Items listed in a dataset
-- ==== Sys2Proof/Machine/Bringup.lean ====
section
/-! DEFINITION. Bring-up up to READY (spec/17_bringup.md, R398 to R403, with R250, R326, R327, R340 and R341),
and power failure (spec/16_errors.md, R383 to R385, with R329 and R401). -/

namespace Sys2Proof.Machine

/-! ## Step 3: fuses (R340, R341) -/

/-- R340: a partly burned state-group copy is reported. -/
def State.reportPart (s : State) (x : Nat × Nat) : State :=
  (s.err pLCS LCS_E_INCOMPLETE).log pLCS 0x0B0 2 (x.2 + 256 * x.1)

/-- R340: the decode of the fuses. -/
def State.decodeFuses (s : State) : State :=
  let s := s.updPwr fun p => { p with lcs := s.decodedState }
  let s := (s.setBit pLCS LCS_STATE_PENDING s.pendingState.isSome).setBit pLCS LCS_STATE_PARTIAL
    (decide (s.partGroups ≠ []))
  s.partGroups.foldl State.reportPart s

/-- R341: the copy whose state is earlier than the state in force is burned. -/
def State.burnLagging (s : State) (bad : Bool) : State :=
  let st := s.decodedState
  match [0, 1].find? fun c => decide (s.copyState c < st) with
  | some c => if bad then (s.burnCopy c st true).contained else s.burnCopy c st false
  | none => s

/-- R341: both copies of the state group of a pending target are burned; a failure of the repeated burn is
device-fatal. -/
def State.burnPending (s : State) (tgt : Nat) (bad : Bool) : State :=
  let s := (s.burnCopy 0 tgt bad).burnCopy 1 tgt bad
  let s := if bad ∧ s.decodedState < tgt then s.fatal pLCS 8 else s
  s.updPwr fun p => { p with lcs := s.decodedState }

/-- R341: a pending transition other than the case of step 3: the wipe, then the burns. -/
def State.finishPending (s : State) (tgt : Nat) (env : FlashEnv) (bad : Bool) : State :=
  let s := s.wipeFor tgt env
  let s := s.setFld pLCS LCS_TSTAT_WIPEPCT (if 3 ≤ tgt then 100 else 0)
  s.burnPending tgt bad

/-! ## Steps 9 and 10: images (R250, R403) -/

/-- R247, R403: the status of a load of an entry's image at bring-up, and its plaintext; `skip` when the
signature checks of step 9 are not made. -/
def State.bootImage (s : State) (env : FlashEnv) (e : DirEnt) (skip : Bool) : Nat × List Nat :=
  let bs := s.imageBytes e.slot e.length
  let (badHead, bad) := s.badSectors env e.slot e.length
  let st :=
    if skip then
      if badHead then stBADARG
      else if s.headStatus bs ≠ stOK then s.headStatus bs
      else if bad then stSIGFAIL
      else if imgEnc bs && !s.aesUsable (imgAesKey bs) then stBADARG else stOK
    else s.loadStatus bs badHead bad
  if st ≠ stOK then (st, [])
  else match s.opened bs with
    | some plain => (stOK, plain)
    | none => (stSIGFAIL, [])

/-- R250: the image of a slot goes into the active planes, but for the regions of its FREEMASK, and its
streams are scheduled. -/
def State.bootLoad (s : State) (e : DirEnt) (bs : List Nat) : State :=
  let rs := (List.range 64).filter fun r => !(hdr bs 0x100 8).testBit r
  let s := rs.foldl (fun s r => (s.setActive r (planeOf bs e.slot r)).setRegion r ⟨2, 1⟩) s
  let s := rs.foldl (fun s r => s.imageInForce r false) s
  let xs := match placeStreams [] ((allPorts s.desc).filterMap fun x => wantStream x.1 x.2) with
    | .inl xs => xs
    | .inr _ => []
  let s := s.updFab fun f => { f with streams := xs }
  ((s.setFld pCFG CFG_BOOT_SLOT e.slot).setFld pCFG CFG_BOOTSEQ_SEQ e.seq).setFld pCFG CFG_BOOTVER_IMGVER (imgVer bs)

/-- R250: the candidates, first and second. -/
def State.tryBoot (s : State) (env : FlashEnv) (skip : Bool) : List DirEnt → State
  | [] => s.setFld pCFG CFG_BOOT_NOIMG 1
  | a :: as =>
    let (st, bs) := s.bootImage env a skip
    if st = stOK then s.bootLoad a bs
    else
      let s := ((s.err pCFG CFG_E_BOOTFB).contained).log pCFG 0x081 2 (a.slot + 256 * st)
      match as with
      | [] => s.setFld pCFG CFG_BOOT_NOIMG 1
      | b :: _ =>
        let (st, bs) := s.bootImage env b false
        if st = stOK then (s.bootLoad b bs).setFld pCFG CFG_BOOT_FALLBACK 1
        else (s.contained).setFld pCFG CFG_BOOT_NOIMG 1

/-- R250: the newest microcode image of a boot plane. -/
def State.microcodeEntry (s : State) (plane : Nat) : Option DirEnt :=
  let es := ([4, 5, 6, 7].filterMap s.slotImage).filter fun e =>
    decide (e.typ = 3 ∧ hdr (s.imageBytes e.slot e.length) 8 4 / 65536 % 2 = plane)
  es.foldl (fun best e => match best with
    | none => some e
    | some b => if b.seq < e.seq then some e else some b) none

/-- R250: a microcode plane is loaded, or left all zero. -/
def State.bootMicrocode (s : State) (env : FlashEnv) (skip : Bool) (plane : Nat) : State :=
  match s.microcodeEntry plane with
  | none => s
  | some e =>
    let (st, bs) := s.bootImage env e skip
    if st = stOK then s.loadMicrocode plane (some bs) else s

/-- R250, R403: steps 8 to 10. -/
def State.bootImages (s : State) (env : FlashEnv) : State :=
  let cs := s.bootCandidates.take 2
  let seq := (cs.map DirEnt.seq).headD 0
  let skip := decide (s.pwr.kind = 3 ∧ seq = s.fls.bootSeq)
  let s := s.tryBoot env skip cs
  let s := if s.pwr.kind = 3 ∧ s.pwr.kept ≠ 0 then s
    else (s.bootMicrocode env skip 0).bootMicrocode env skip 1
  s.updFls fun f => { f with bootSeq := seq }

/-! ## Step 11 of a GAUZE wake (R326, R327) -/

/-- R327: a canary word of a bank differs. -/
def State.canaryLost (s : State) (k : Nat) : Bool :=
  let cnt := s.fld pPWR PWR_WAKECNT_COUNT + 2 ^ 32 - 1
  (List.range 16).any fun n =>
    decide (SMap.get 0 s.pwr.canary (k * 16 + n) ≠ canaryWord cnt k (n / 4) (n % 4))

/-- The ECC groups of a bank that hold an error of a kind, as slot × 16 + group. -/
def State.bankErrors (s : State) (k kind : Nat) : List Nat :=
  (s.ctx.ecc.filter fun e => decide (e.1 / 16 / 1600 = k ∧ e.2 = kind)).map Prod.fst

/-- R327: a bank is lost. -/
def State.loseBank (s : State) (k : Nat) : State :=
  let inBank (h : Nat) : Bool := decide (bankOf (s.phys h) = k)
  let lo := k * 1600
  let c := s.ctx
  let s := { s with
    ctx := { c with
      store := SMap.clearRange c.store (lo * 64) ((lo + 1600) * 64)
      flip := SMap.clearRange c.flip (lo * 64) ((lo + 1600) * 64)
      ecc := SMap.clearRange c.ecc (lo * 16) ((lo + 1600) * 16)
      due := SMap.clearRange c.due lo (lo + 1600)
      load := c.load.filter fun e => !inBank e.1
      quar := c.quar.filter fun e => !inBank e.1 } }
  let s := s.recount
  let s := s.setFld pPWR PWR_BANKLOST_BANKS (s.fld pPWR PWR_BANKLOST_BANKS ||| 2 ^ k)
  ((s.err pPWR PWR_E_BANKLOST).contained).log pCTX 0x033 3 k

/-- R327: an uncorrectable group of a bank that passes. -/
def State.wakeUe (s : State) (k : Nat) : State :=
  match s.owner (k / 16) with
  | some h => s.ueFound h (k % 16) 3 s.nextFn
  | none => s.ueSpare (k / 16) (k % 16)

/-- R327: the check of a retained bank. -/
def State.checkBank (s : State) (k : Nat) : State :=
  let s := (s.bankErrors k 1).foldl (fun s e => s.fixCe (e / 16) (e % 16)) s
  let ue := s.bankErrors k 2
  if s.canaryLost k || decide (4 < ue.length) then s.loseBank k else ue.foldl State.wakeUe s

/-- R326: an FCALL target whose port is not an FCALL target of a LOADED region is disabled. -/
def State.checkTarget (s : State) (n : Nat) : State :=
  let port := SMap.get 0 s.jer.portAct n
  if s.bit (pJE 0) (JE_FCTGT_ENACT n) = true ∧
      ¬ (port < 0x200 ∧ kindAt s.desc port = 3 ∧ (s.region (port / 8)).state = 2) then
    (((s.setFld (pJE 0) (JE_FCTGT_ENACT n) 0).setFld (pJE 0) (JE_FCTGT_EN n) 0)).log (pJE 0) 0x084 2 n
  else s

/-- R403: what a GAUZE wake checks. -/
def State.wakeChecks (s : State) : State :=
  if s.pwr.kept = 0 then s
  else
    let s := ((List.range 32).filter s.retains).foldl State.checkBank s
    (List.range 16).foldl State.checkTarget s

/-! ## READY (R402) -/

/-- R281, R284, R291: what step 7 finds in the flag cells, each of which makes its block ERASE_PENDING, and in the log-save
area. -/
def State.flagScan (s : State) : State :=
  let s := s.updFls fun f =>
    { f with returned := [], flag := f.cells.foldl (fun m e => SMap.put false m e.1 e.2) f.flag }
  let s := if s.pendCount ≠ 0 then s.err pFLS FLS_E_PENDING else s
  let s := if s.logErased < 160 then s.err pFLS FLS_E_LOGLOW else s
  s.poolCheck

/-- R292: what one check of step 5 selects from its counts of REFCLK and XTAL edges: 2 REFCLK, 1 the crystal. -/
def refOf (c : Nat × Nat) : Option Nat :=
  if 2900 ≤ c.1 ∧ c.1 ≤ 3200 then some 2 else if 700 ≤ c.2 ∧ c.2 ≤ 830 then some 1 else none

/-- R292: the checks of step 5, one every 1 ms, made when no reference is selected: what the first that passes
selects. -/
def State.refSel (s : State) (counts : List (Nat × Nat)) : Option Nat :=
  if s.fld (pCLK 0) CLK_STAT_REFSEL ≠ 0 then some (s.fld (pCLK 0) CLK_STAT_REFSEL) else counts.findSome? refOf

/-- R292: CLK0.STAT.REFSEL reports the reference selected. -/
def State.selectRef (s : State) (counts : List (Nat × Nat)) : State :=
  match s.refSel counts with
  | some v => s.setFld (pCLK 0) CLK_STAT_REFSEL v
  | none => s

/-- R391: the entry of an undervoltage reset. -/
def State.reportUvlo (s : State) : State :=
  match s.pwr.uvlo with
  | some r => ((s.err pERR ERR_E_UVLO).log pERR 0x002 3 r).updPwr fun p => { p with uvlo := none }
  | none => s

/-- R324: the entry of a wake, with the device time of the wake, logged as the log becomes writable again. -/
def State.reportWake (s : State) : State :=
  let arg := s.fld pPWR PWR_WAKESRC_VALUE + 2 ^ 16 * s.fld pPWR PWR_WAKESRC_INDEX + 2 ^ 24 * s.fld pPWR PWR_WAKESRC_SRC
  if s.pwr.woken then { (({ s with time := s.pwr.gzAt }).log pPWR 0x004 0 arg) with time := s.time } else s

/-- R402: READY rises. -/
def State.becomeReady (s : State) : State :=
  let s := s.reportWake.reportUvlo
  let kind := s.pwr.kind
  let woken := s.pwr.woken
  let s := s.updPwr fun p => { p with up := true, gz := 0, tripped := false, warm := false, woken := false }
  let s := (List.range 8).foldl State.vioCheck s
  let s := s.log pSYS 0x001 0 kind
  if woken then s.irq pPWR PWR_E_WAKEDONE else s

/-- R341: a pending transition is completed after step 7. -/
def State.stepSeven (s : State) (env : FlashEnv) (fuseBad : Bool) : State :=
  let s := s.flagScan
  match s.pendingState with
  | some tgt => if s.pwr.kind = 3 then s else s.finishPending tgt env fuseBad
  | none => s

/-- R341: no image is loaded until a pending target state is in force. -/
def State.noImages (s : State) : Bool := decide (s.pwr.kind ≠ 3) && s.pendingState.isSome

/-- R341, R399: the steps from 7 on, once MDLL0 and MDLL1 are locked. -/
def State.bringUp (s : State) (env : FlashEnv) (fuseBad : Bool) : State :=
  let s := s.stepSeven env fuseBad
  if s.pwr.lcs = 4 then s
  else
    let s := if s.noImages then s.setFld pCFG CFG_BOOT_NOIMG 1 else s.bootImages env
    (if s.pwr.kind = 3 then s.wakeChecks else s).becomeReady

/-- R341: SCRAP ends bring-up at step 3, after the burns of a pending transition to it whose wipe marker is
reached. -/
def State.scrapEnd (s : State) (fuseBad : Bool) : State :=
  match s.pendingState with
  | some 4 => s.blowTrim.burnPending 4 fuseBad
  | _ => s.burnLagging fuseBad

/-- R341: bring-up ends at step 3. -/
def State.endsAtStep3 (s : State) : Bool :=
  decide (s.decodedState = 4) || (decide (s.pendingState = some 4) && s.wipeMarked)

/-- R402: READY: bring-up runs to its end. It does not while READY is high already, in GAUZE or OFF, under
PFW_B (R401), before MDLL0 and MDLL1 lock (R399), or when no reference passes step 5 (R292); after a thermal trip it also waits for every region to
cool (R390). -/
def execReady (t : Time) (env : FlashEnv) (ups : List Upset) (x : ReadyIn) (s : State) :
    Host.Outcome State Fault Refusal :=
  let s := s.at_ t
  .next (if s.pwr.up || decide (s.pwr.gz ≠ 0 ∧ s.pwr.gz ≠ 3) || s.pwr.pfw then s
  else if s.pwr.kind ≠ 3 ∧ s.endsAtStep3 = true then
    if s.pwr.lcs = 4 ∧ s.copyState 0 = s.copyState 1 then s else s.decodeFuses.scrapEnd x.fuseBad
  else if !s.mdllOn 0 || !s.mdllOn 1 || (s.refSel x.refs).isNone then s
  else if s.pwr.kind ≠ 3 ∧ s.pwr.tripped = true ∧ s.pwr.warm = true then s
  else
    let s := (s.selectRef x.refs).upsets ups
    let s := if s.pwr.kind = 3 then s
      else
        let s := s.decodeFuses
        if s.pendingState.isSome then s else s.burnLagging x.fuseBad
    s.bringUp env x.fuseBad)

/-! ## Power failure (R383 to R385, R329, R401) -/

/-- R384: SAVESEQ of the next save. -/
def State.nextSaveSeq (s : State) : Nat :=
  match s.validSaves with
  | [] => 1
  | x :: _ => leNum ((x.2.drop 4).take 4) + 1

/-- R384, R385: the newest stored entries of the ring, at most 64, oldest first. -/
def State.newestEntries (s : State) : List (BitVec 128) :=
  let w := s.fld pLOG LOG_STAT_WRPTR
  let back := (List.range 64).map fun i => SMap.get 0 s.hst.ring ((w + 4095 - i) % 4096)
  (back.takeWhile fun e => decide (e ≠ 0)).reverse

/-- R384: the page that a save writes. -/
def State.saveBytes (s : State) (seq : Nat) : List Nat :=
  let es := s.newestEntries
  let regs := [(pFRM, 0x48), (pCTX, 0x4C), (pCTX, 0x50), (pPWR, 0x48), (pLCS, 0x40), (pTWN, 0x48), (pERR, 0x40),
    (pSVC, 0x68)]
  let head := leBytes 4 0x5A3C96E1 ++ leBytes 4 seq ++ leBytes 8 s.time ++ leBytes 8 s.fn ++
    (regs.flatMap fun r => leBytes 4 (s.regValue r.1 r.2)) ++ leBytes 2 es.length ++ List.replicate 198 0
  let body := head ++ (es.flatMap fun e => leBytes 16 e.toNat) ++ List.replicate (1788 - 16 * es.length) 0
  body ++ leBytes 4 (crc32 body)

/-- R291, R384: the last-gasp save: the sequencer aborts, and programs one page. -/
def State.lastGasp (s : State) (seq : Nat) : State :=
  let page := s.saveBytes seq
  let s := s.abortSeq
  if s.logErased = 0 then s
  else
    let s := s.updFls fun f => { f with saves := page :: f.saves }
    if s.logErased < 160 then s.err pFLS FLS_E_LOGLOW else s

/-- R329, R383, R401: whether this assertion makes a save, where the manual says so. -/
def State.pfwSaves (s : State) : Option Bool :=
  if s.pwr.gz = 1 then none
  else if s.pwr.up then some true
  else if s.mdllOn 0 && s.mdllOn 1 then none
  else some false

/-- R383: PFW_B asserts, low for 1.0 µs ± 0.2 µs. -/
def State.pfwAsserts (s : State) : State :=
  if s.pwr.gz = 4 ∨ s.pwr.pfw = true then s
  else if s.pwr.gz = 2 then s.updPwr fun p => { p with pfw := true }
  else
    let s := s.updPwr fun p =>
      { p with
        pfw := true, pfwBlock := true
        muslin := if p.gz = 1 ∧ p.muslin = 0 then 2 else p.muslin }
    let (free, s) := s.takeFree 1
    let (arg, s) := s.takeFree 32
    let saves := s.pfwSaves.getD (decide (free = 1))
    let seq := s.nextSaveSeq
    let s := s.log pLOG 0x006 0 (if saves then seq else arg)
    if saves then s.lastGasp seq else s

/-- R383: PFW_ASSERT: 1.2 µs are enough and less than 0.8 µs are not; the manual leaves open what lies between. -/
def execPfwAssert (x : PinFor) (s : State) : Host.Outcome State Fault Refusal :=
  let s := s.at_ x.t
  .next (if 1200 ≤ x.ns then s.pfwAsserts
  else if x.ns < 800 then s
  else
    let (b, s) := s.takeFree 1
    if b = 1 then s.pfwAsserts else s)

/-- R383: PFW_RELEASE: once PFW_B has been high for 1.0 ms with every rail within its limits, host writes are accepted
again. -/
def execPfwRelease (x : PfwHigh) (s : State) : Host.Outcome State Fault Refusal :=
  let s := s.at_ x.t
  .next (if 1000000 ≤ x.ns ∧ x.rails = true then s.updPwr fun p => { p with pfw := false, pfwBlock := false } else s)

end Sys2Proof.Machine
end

> Assignment:
Please copy the lines above from the line with "8)).state = 2) then" up to and including the line with "if 2900 ≤ c.1", exactly as written and with nothing else.

> Task response:
      ¬ (port < 0x200 ∧ kindAt s.desc port = 3 ∧ (s.region (port / 8)).state = 2) then
    (((s.setFld (pJE 0) (JE_FCTGT_ENACT n) 0).setFld (pJE 0) (JE_FCTGT_EN n) 0)).log (pJE 0) 0x084 2 n
  else s

/-- R403: what a GAUZE wake checks. -/
def State.wakeChecks (s : State) : State :=
  if s.pwr.kept = 0 then s
  else
    let s := ((List.range 32).filter s.retains).foldl State.checkBank s
    (List.range 16).foldl State.checkTarget s

/-! ## READY (R402) -/

/-- R281, R284, R291: what step 7 finds in the flag cells, each of which makes its block ERASE_PENDING, and in the log-save
area. -/
def State.flagScan (s : State) : State :=
  let s := s.updFls fun f =>
    { f with returned := [], flag := f.cells.foldl (fun m e => SMap.put false m e.1 e.2) f.flag }
  let s := if s.pendCount ≠ 0 then s.err pFLS FLS_E_PENDING else s
  let s := if s.logErased < 160 then s.err pFLS FLS_E_LOGLOW else s
  s.poolCheck

/-- R292: what one check of step 5 selects from its counts of REFCLK and XTAL edges: 2 REFCLK, 1 the crystal. -/
def refOf (c : Nat × Nat) : Option Nat :=
  if 2900 ≤ c.1 ∧ c.1 ≤ 3200 then some 2 else if 700 ≤ c.2 ∧ c.2 ≤ 830 then some 1 else none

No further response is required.